Julie Darty Dennis told her team in the spring not to go inside the locker room.
There was construction going on in there, Mississippi State’s head coach said, and she was worried her players might get hurt.
It wasn’t until early August that the Bulldogs found out the real reason the locker room was off limits. The team let out a collective shriek upon seeing its brand new clubhouse for the first time, complete with photos and name plates above each player’s locker.
“It’s absolutely unbelievable. We’re very lucky to have such a great space for just our team,” fifth-year senior outside hitter Karli Schmidt said. “Julie was very nonchalant about it, trying to keep it under wraps. It was just a really great surprise to start our preseason with a brand new locker room, because we all had no idea this was going to happen.”
But facilities, of course, don’t win games or championships. Players do, and while MSU’s players might have more of an incentive to spend time together now, the Bulldogs have an uphill climb to contention in an already-tough Southeastern Conference that just got tougher with the additions of Oklahoma and two-time defending national champion Texas.
MSU has a trio of returning fifth-year frontline players in Schmidt, Rebecca Walk and Amina Shackelford. Schmidt struggled to carve a role for herself in three years at Kansas, but in her first season in Starkville last fall, she led the Bulldogs with 301 kills and 3.34 points per set, and said it was an easy decision to come back for her final year of eligibility.
“This team makes it really easy. I always feel so supported here,” Schmidt said. “It’s easy for me to feel confident out there on the floor. I just find a lot of joy in competing at this point. With this transition, I still have a chip on my shoulder. I still have a lot of goals, and I’m really excited to see how I can do that with this team going forward through this season.”
Shackelford and Walk were also reliable offensive options for the Bulldogs, but their second-leading attacker, Sophie Agee, transferred to Alabama. So Darty Dennis brought in five new faces in the transfer portal herself, including junior Arianna Beckham (Florida Atlantic) and fifth-year senior Kailin Newsome (Southeastern Louisiana) — both of whom led their respective teams in kills in 2023.
MSU also added Mele Corral-Blagojevich after her freshman year at Oklahoma, grad transfer Kennedy Davis from Tennessee State and Cecilia Harness from North Texas.
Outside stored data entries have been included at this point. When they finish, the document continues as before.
-- ==== Sys2Proof/Certificates/Slice0/Obligations.lean ====
section
/-! DEFINITION. The statements for the provers. Rule numbers are those of spec/. In a statement about an instruction,
`{ s with … }` says its frame: every other field, and with it every other register, flag, plane, timer and byte of
memory, is as before. -/

open Sys2Proof Sys2Proof.Machine

/-! ### Encoding -/

/-- Words written out from R53's map decode to the instructions they stand for (R39, R50, R53). -/
def Obligations.SpecWordsDecode : Prop :=
  decode .xochip 0x00E0#16 0#16 = some .cls ∧ decode .xochip 0x00C3#16 0#16 = some (.scd 3#4) ∧
  decode .chip8 0x1234#16 0#16 = some (.jp 0x234#12) ∧ decode .chip8 0x3A42#16 0#16 = some (.seImm 0xA#4 0x42#8) ∧
  decode .xochip 0x5342#16 0#16 = some (.saveRange 3#4 4#4) ∧ decode .chip8 0x8126#16 0#16 = some (.shr 1#4 2#4) ∧
  decode .chip8 0xD123#16 0#16 = some (.drw 1#4 2#4 3#4) ∧ decode .schip 0xD120#16 0#16 = some (.drw16 1#4 2#4) ∧
  decode .chip8 0xE59E#16 0#16 = some (.skp 5#4) ∧ decode .chip8 0xF333#16 0#16 = some (.bcd 3#4) ∧
  decode .xochip 0xF301#16 0#16 = some (.plane 3#4) ∧
  decode .xochip 0xF000#16 0xABCD#16 = some (.ldILong 0xABCD#16) ∧ decode .schip 0xF000#16 0xABCD#16 = none

/-- Decoding the bytes of a well-formed instruction that the Variant has gives it back, and the bytes after it. -/
def Obligations.DecodeOfEncodeIsTheInstruction : Prop :=
  ∀ (v : Variant) (i : Instr) (rest : List Byte), i.wf = true → i.legalIn v = true →
    decodeBytes v (encodeBytes i ++ rest) = .ok (i, rest)

/-- Strict decoding (R56): a word that decodes is, bit for bit, the first word of the instruction it decodes to, which
is well-formed and one the Variant has; and the second word is an operand of F000 NNNN alone. -/
def Obligations.DecodedWordIsTheInstructionsWord : Prop :=
  ∀ (v : Variant) (w nnnn : Word) (i : Instr), decode v w nnnn = some i →
    firstWord i = w ∧ i.wf = true ∧ i.legalIn v = true ∧ laterWords i = if isLong v w then [nnnn] else []

/-- The legality table (R54): an instruction the Variant does not have raises IllegalInstruction, with no effect. -/
def Obligations.InstructionOutsideVariantIsIllegal : Prop :=
  ∀ (i : Instr) (s : State), i.legalIn s.variant = false → Raises i s .illegalInstruction none

/-! ### The cycle -/

/-- A step runs the decoded instruction (R63, R65, R67, R70): outside the stop states, when the bytes at PC decode to an
instruction, the step is `exec` of it with STARTED set; for F000 NNNN in XOCHIP the operand is the word at PC + 2. -/
def Obligations.StepRunsTheDecodedInstruction : Prop :=
  ∀ (s : State) (i : Instr), stopped s = false → s.pc.toNat + 2 ≤ memSize s →
    decode s.variant (readWord s s.pc.toNat) 0#16 = some i →
      (isLong s.variant (readWord s s.pc.toNat) = false → step s = exec i { s with started := true }) ∧
      (isLong s.variant (readWord s s.pc.toNat) = true → s.pc.toNat + 4 ≤ memSize s →
        step s = exec (.ldILong (readWord s (s.pc.toNat + 2))) { s with started := true })

/-- The entry checks (R62), in their order: in a stop state `execute-one` changes nothing and returns the record, HALTED
or the wait; otherwise it sets STARTED and runs the cycle. -/
def Obligations.EntryChecks : Prop :=
  ∀ s : State,
    (∀ r, s.fault = some r → step s = .next s ∧ stepResult s s = .error r) ∧
    (s.fault = none → s.halted = true → step s = .next s ∧ stepResult s s = .ok .halted) ∧
    (∀ r, s.fault = none → s.halted = false → s.pending = .keyWait r →
      step s = .next s ∧ stepResult s s = .ok .waitingKey) ∧
    (s.fault = none → s.halted = false → s.pending = .vblankWait →
      step s = .next s ∧ stepResult s s = .ok .waitingVblank) ∧
    (s.fault = none → s.halted = false → s.pending = .none → step s = cycle { s with started := true })

/-- The fetch (R64): the big-endian word at a when both bytes lie in memory; AddressFault(a) when a lies outside memory,
AddressFault(MEM_SIZE) when only a + 1 does; the record's pc is a and it has no word. -/
def Obligations.FetchReadsTheWordAtPc : Prop :=
  ∀ s : State,
    (s.pc.toNat + 2 ≤ memSize s →
      fetchWord s s.pc.toNat = .ok (readByte s s.pc.toNat ++ readByte s (s.pc.toNat + 1))) ∧
    (stopped s = false → memSize s ≤ s.pc.toNat → step s = .next { s with
      started := true, fault := some { kind := .addressFault, pc := s.pc, word := none, addr := some s.pc.toNat } }) ∧
    (stopped s = false → s.pc.toNat + 1 = memSize s → step s = .next { s with
      started := true, fault := some { kind := .addressFault, pc := s.pc, word := none, addr := some (memSize s) } })

/-- The extension fetch (R67): F000 NNNN whose second word does not lie in memory raises AddressFault with the lowest
address outside. -/
def Obligations.ExtensionFetchOutsideMemoryFaults : Prop :=
  ∀ s : State, stopped s = false → s.variant = .xochip → s.pc.toNat + 2 ≤ memSize s →
    memSize s < s.pc.toNat + 4 → readWord s s.pc.toNat = 0xF000#16 →
      step s = .next { s with
        started := true
        fault := some { kind := .addressFault, pc := s.pc, word := some 0xF000#16, addr := some (max (s.pc.toNat + 2) (memSize s)) } }

/-- IllegalInstruction has one cause (R145): a step raises it exactly when the word at PC lies in memory and decodes to
nothing in the Variant, and the record holds that word and PC. -/
def Obligations.IllegalInstructionExactlyWhenUndecodable : Prop :=
  ∀ s t : State, stopped s = false → step s = .next t →
    ((∃ r, t.fault = some r ∧ r.kind = .illegalInstruction) ↔
      s.pc.toNat + 2 ≤ memSize s ∧ decode s.variant (readWord s s.pc.toNat) 0#16 = none) ∧
    ∀ r, t.fault = some r → r.kind = .illegalInstruction → r.word = some (readWord s s.pc.toNat) ∧ r.pc = s.pc

/-- StackFault has two causes (R146): a call with SP = STACK_DEPTH and a return with SP = 0. -/
def Obligations.StackFaultExactlyOnImbalance : Prop :=
  ∀ (i : Instr) (s t : State), s.fault = none → exec i s = .next t →
    ((∃ r, t.fault = some r ∧ r.kind = .stackFault) ↔
      ((∃ nnn, i = .call nnn) ∧ sp s = s.params.stackDepth) ∨ (i = .ret ∧ sp s = 0)) ∧
    ∀ r, t.fault = some r → r.kind = .stackFault → r.word = some (firstWord i) ∧ r.pc = s.pc

/-- A fault is precise (R149): outside the stop states a step answers a next state, and either it raised no fault and
`execute-one` returns EXECUTED (R61, R63), or FAULT and STARTED are all that changed; PC stays at the faulting
instruction, which the record names, and `execute-one` returns the record. -/
def Obligations.FaultsArePrecise : Prop :=
  ∀ s : State, stopped s = false → ∃ t, step s = .next t ∧
    (t.fault = none ∧ stepResult s t = .ok .executed ∨ ∃ r, t = { s with started := true, fault := some r } ∧ r.pc = s.pc ∧
      FaultRecord.sound r ∧ stepResult s t = .error r)

/-- Every instruction, in every state, completes or raises one of the faults (R72): it answers a next state in which
either FAULT is as it was or FAULT is all that changed. -/
def Obligations.EveryInstructionCompletesOrFaults : Prop :=
  ∀ (i : Instr) (s : State), ∃ t, exec i s = .next t ∧
    (t.fault = s.fault ∨ ∃ r, t = { s with fault := some r } ∧ r.pc = s.pc ∧ r.word = some (firstWord i))

/-- The PC range check (R68): an instruction other than a jump, call, return or skip that would end past 0xFFFF raises
AddressFault with that pc, and nothing of it takes effect; one that accesses memory does so when the access itself is in
range (R148). -/
def Obligations.PcPastTheTopFaults : Prop :=
  ∀ (s : State) (x y : RegIdx) (n : Nibble) (nn : Byte) (nnn : Addr12) (nnnn : Word) (d : Nat),
    d = (if x.toNat ≤ y.toNat then y.toNat - x.toNat else x.toNat - y.toNat) →
    (0x10000 ≤ s.pc.toNat + 2 →
      (∀ i ∈ [Instr.ldImm x nn, .addImm x nn, .ldReg x y, .or x y, .and x y, .xor x y, .addReg x y, .sub x y, .subn x y,
          .shr x y, .shl x y, .rnd x nn, .ldI nnn, .addI x, .ldF x, .ldVxDt x, .ldDt x, .ldSt x, .ldVxK x, .cls],
        Raises i s .addressFault (some (s.pc.toNat + 2))) ∧
      (∀ i ∈ [Instr.scd n, .scu n, .scr, .scl, .exit, .low, .high, .plane n, .ldPitch x, .ldHf x, .saveFlags x,
          .loadFlags x],
        i.legalIn s.variant = true → Raises i s .addressFault (some (s.pc.toNat + 2))) ∧
      (∀ p ∈ [(Instr.bcd x, 3), (.store x, x.toNat + 1), (.load x, x.toNat + 1), (.saveRange x y, d + 1),
          (.loadRange x y, d + 1), (.audio, 16), (.drw x y n, planeRank s 4 * n.toNat), (.drw16 x y, planeRank s 4 * 32)],
        p.1.legalIn s.variant = true → p.2 = 0 ∨ IndexRange p.2 s →
          Raises p.1 s .addressFault (some (s.pc.toNat + 2)))) ∧
    (s.variant = .xochip → 0x10000 ≤ s.pc.toNat + 4 →
      Raises (.ldILong nnnn) s .addressFault (some (s.pc.toNat + 4)))
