-- ==== Sys2Proof/Laws/Registers.lean ====
section
/-! SUPPORT. Registers: reads after writes, and what the run operations over registers do. -/

namespace Sys2Proof.Machine

/-! ### One register -/

@[simp] theorem getV_setV (s : State) (x y : RegIdx) (b : Byte) :
    getV (setV s x b) y = if y = x then b else getV s y := by
  by_cases h : y = x
  · subst h; simp [getV, setV]
  · have hne : x.toNat ≠ y.toNat := fun e => h (BitVec.eq_of_toNat_eq e.symm)
    simp [getV, setV, hne, h]

@[simp] theorem getV_setVF (s : State) (y : RegIdx) (b : Byte) :
    getV (setVF s b) y = if y = 0xF#4 then b else getV s y := getV_setV s 0xF#4 y b

/-- Reading V depends on the register file alone. -/
theorem getV_congr {s t : State} (h : s.v = t.v) (x : RegIdx) : getV s x = getV t x := by simp [getV, h]

@[simp] theorem getRpl_setRpl (s : State) (x y : RegIdx) (b : Byte) :
    getRpl (setRpl s x b) y = if y = x then b else getRpl s y := by
  by_cases h : y = x
  · subst h; simp [getRpl, setRpl]
  · have hne : x.toNat ≠ y.toNat := fun e => h (BitVec.eq_of_toNat_eq e.symm)
    simp [getRpl, setRpl, hne, h]

theorem keyDown_setKeyFlag (s : State) (k j : Nibble) (b : Bool) :
    keyDown (setKeyFlag s k b) j = if j = k then b else keyDown s j := by
  have hj : j.toNat < 16 := j.isLt
  by_cases h : j = k
  · subst h; cases b <;> simp [keyDown, setKeyFlag, hj]
  · have hne : k.toNat ≠ j.toNat := fun e => h (BitVec.eq_of_toNat_eq e.symm)
    cases b <;> simp [keyDown, setKeyFlag, hj, hne.symm, h]

/-! ### Runs of registers -/

theorem loadRegs_eq (s : State) (a : Nat) (xs : List RegIdx) :
    loadRegs s a xs = { s with v := (loadRegs s a xs).v } := by
  induction xs generalizing s a with
  | nil => rfl
  | cons x xs ih => rw [loadRegs, ih (setV s x _)]; rfl

theorem saveRpl_eq (s : State) (zs : List RegIdx) : saveRpl s zs = { s with rpl := (saveRpl s zs).rpl } := by
  induction zs generalizing s with
  | nil => rfl
  | cons z zs ih => rw [saveRpl, ih (setRpl s z _)]; rfl

theorem loadRpl_eq (s : State) (zs : List RegIdx) : loadRpl s zs = { s with v := (loadRpl s zs).v } := by
  induction zs generalizing s with
  | nil => rfl
  | cons z zs ih => rw [loadRpl, ih (setV s z _)]; rfl

/-- A register that a load does not name keeps its value. -/
theorem getV_loadRegs_of_notMem {s : State} {a : Nat} {xs : List RegIdx} {y : RegIdx} (h : y ∉ xs) :
    getV (loadRegs s a xs) y = getV s y := by
  induction xs generalizing s a with
  | nil => rfl
  | cons x xs ih =>
    simp only [List.mem_cons, not_or] at h
    simp [loadRegs, ih h.2, h.1]

/-- The k-th register of a load without repeats takes the byte k past its start. -/
theorem getV_loadRegs_getElem {s : State} {a : Nat} {xs : List RegIdx} (h : xs.Nodup) (k : Nat)
    (hk : k < xs.length) : getV (loadRegs s a xs) xs[k] = readByte s (a + k) := by
  induction xs generalizing s a k with
  | nil => simp at hk
  | cons x xs ih =>
    rw [List.nodup_cons] at h
    cases k with
    | zero => simp [loadRegs, getV_loadRegs_of_notMem h.1]
    | succ k =>
      have := ih (s := setV s x (readByte s a)) (a := a + 1) h.2 k (by simpa using hk)
      simpa [loadRegs, readByte, Nat.add_assoc, Nat.add_comm 1] using this

theorem getRpl_saveRpl (s : State) (zs : List RegIdx) (y : RegIdx) :
    getRpl (saveRpl s zs) y = if y ∈ zs then getV s y else getRpl s y := by
  induction zs generalizing s with
  | nil => simp [saveRpl]
  | cons z zs ih =>
    rw [saveRpl, ih]
    by_cases hz : y = z
    · subst hz; simp [getV]
    · simp [hz, getV]

theorem getV_loadRpl (s : State) (zs : List RegIdx) (y : RegIdx) :
    getV (loadRpl s zs) y = if y ∈ zs then getRpl s y else getV s y := by
  induction zs generalizing s with
  | nil => simp [loadRpl]
  | cons z zs ih =>
    rw [loadRpl, ih]
    by_cases hz : y = z
    · subst hz; simp [getRpl]
    · simp [hz, getRpl]

/-! ### Which registers a run names -/

theorem length_runTo (x : RegIdx) : (runTo x).length = x.toNat + 1 := by simp [runTo]

theorem getElem_runTo (x : RegIdx) (k : Nat) (h : k < (runTo x).length) : (runTo x)[k] = BitVec.ofNat 4 k := by
  simp [runTo]

theorem mem_runTo {x z : RegIdx} : z ∈ runTo x ↔ z ≤ x := by
  revert x z; decide

theorem nodup_runTo (x : RegIdx) : (runTo x).Nodup := by
  revert x; decide

theorem length_rangeRegs (x y : RegIdx) : (rangeRegs x y).length = rangeDistance x y + 1 := by simp [rangeRegs]

theorem getElem_rangeRegs (x y : RegIdx) (k : Nat) (h : k < (rangeRegs x y).length) :
    (rangeRegs x y)[k] = rangeReg x y k := by simp [rangeRegs]

/-- A register range names the registers between its ends, both included. -/
theorem mem_rangeRegs {x y z : RegIdx} : z ∈ rangeRegs x y ↔ (x ≤ z ∧ z ≤ y) ∨ (y ≤ z ∧ z ≤ x) := by
  revert x y z; decide

theorem nodup_rangeRegs (x y : RegIdx) : (rangeRegs x y).Nodup := by
  revert x y; decide

end Sys2Proof.Machine
end

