-- ==== Sys2Proof/Laws/Ops.lean ====
section
/-! SUPPORT. What the shared operations of an instruction can do: the commit, the guards, the skip, the fetch. -/

namespace Sys2Proof.Machine

/-! ### Commit (R68, R69) -/

theorem commit_of_lt {i : Instr} {s s' : State} {pc : Nat} (h : pc < 0x10000) :
    commit i s s' pc = .next { s' with pc := BitVec.ofNat 16 pc } := by
  simp [commit, Nat.not_le.mpr h]

theorem commit_of_le {i : Instr} {s s' : State} {pc : Nat} (h : 0x10000 ≤ pc) :
    commit i s s' pc = .next (raise s .addressFault (some (firstWord i)) (some pc)) := by
  simp [commit, addressFault, h]

/-- Everything a commit can do: it commits, or it raises the fault of the PC range check. -/
theorem commit_cases (i : Instr) (s s' : State) (pc : Nat) :
    (pc < 0x10000 ∧ commit i s s' pc = .next { s' with pc := BitVec.ofNat 16 pc }) ∨
      (0x10000 ≤ pc ∧ commit i s s' pc = .next (raise s .addressFault (some (firstWord i)) (some pc))) := by
  rcases Nat.lt_or_ge pc 0x10000 with h | h
  · exact .inl ⟨h, commit_of_lt h⟩
  · exact .inr ⟨h, commit_of_le h⟩

/-- An instruction below the last word commits pc + 2. -/
theorem advance_of_lt {i : Instr} {s s' : State} (h : s.pc.toNat + 2 < 0x10000) :
    advance i s s' = .next { s' with pc := s.pc + 2#16 } := by
  have hpc : BitVec.ofNat 16 (nextPc s) = s.pc + 2#16 := BitVec.eq_of_toNat_eq (by simp [nextPc])
  rw [advance, commit_of_lt (pc := nextPc s) h, hpc]

/-! ### Guards -/

theorem requireLegal_of_legal {i : Instr} {s : State} {k : Host.Outcome State Fault Refusal}
    (h : i.legalIn s.variant = true) : requireLegal i s k = k := by simp [requireLegal, h]

theorem requireLegal_of_illegal {i : Instr} {s : State} {k : Host.Outcome State Fault Refusal}
    (h : i.legalIn s.variant = false) : requireLegal i s k = illegalInstruction i s := by simp [requireLegal, h]

/-- Everything the Variant guard can do. -/
theorem requireLegal_cases (i : Instr) (s : State) (k : Host.Outcome State Fault Refusal) :
    (i.legalIn s.variant = true ∧ requireLegal i s k = k) ∨
      (i.legalIn s.variant = false ∧ requireLegal i s k = illegalInstruction i s) := by
  cases h : i.legalIn s.variant
  · exact .inr ⟨rfl, requireLegal_of_illegal h⟩
  · exact .inl ⟨rfl, requireLegal_of_legal h⟩

theorem requireRange_of_none {i : Instr} {s : State} {a n : Nat} {k : Host.Outcome State Fault Refusal}
    (h : checkRange s a n = none) : requireRange i s a n k = k := by simp [requireRange, h]

theorem requireRange_of_some {i : Instr} {s : State} {a n bad : Nat} {k : Host.Outcome State Fault Refusal}
    (h : checkRange s a n = some bad) : requireRange i s a n k = addressFault i s bad := by simp [requireRange, h]

/-- Everything the range guard can do. -/
theorem requireRange_cases (i : Instr) (s : State) (a n : Nat) (k : Host.Outcome State Fault Refusal) :
    (checkRange s a n = none ∧ requireRange i s a n k = k) ∨
      ∃ bad, checkRange s a n = some bad ∧ requireRange i s a n k = addressFault i s bad := by
  cases h : checkRange s a n with
  | none => exact .inl ⟨rfl, requireRange_of_none h⟩
  | some bad => exact .inr ⟨bad, rfl, requireRange_of_some h⟩

/-! ### Taking a fault (R149) -/

/-- A fault record is determined by its parts and PC; taking it twice is taking the second. -/
@[simp] theorem raise_raise (s : State) (k k' : FaultKind) (w w' : Option Word) (a a' : Option Nat) :
    raise (raise s k w a) k' w' a' = raise s k' w' a' := rfl

/-! ### Fetch (R64, R65, R67) -/

theorem fetchWord_of_le {s : State} {a : Nat} (h : a + 2 ≤ memSize s) : fetchWord s a = .ok (readWord s a) := by
  simp [fetchWord, checkRange_eq_none.mpr (.inr h)]

theorem fetchWord_of_lt {s : State} {a : Nat} (h : memSize s < a + 2) :
    fetchWord s a = .error (max a (memSize s)) := by
  have : ¬ a + 2 ≤ memSize s := by omega
  simp [fetchWord, checkRange, this]

/-- A stop state is left as it is (R62). -/
theorem step_of_stopped {s : State} (h : stopped s = true) : step s = .next s := by simp [step, h]

/-- Outside a stop state, a step is a cycle with STARTED set (R62). -/
theorem step_of_running {s : State} (h : stopped s = false) : step s = cycle { s with started := true } := by
  simp [step, h]

end Sys2Proof.Machine
end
Harness started 30 of the Mean Green’s 33 games last year as the setter and may have the inside track to start for the Bulldogs, considering Emily Oerther and Alexa Fortin Goede have both exhausted their eligibility.
Darty Dennis said she is also excited about freshman Cayley Hanson at setter, and sophomore Mary Neal has also impressed Darty Dennis in the preseason and is likely the starting libero.
“The biggest priorities were just building and putting together a roster,” Darty Dennis said. “We had eight players in the spring, so we had a really small group, but it allowed us to really put a huge amount of work in with that group. Each of them individually got a ton better.”
MSU is coming off a ninth-place finish in the SEC, going 13-15 overall and 6-12 in conference play. The Bulldogs upset a ranked Florida team at home, but lost five of their first six conference matches and had a late-season stretch of four consecutive three-set defeats. The SEC sent eight teams to the 2023 NCAA Tournament, and that does not include the national champion Longhorns, who came over from the Big 12 this summer.
Darty Dennis is scheduling a lighter non-conference slate, with just nine matches instead of the maximum 12, but MSU still has some big opportunities early. After an exhibition match Saturday at Memphis, the Bulldogs open the season at Samford and Alabama-Birmingham, then host Michigan on Sept. 6 and Notre Dame on Sept. 8 in the StarkVegas Classic.
“I didn’t want to give them a break. I want them to be seasoned and ready, and we wanted to get battle-tested before we open (conference play),” Darty Dennis said. “I’ve got some older bodies and we’re going to try and get some really quality matches in there. We’re excited. It’s a great schedule.”
Following the first two home games, MSU will battle Tulane, Louisiana-Monroe and Grambling State in New Orleans, then returns home for two matches against Southern Miss before opening SEC play on Sept. 27 at South Carolina. Highlights of the home SEC schedule include a rivalry matchup with Ole Miss on Oct. 23 and a visit from the reigning champs on Nov. 6.
“We’re obviously looking forward to having the national champions in our gym in Starkville and bringing some more people into our gym, whether they’re there to see us or Texas,” Walk said. “Anyone can win on any given night in the SEC, and that’s shown the past couple years, just how tough our conference has gotten. We’re really excited to have so many opportunities to beat really good teams and play a tough schedule night in and night out.”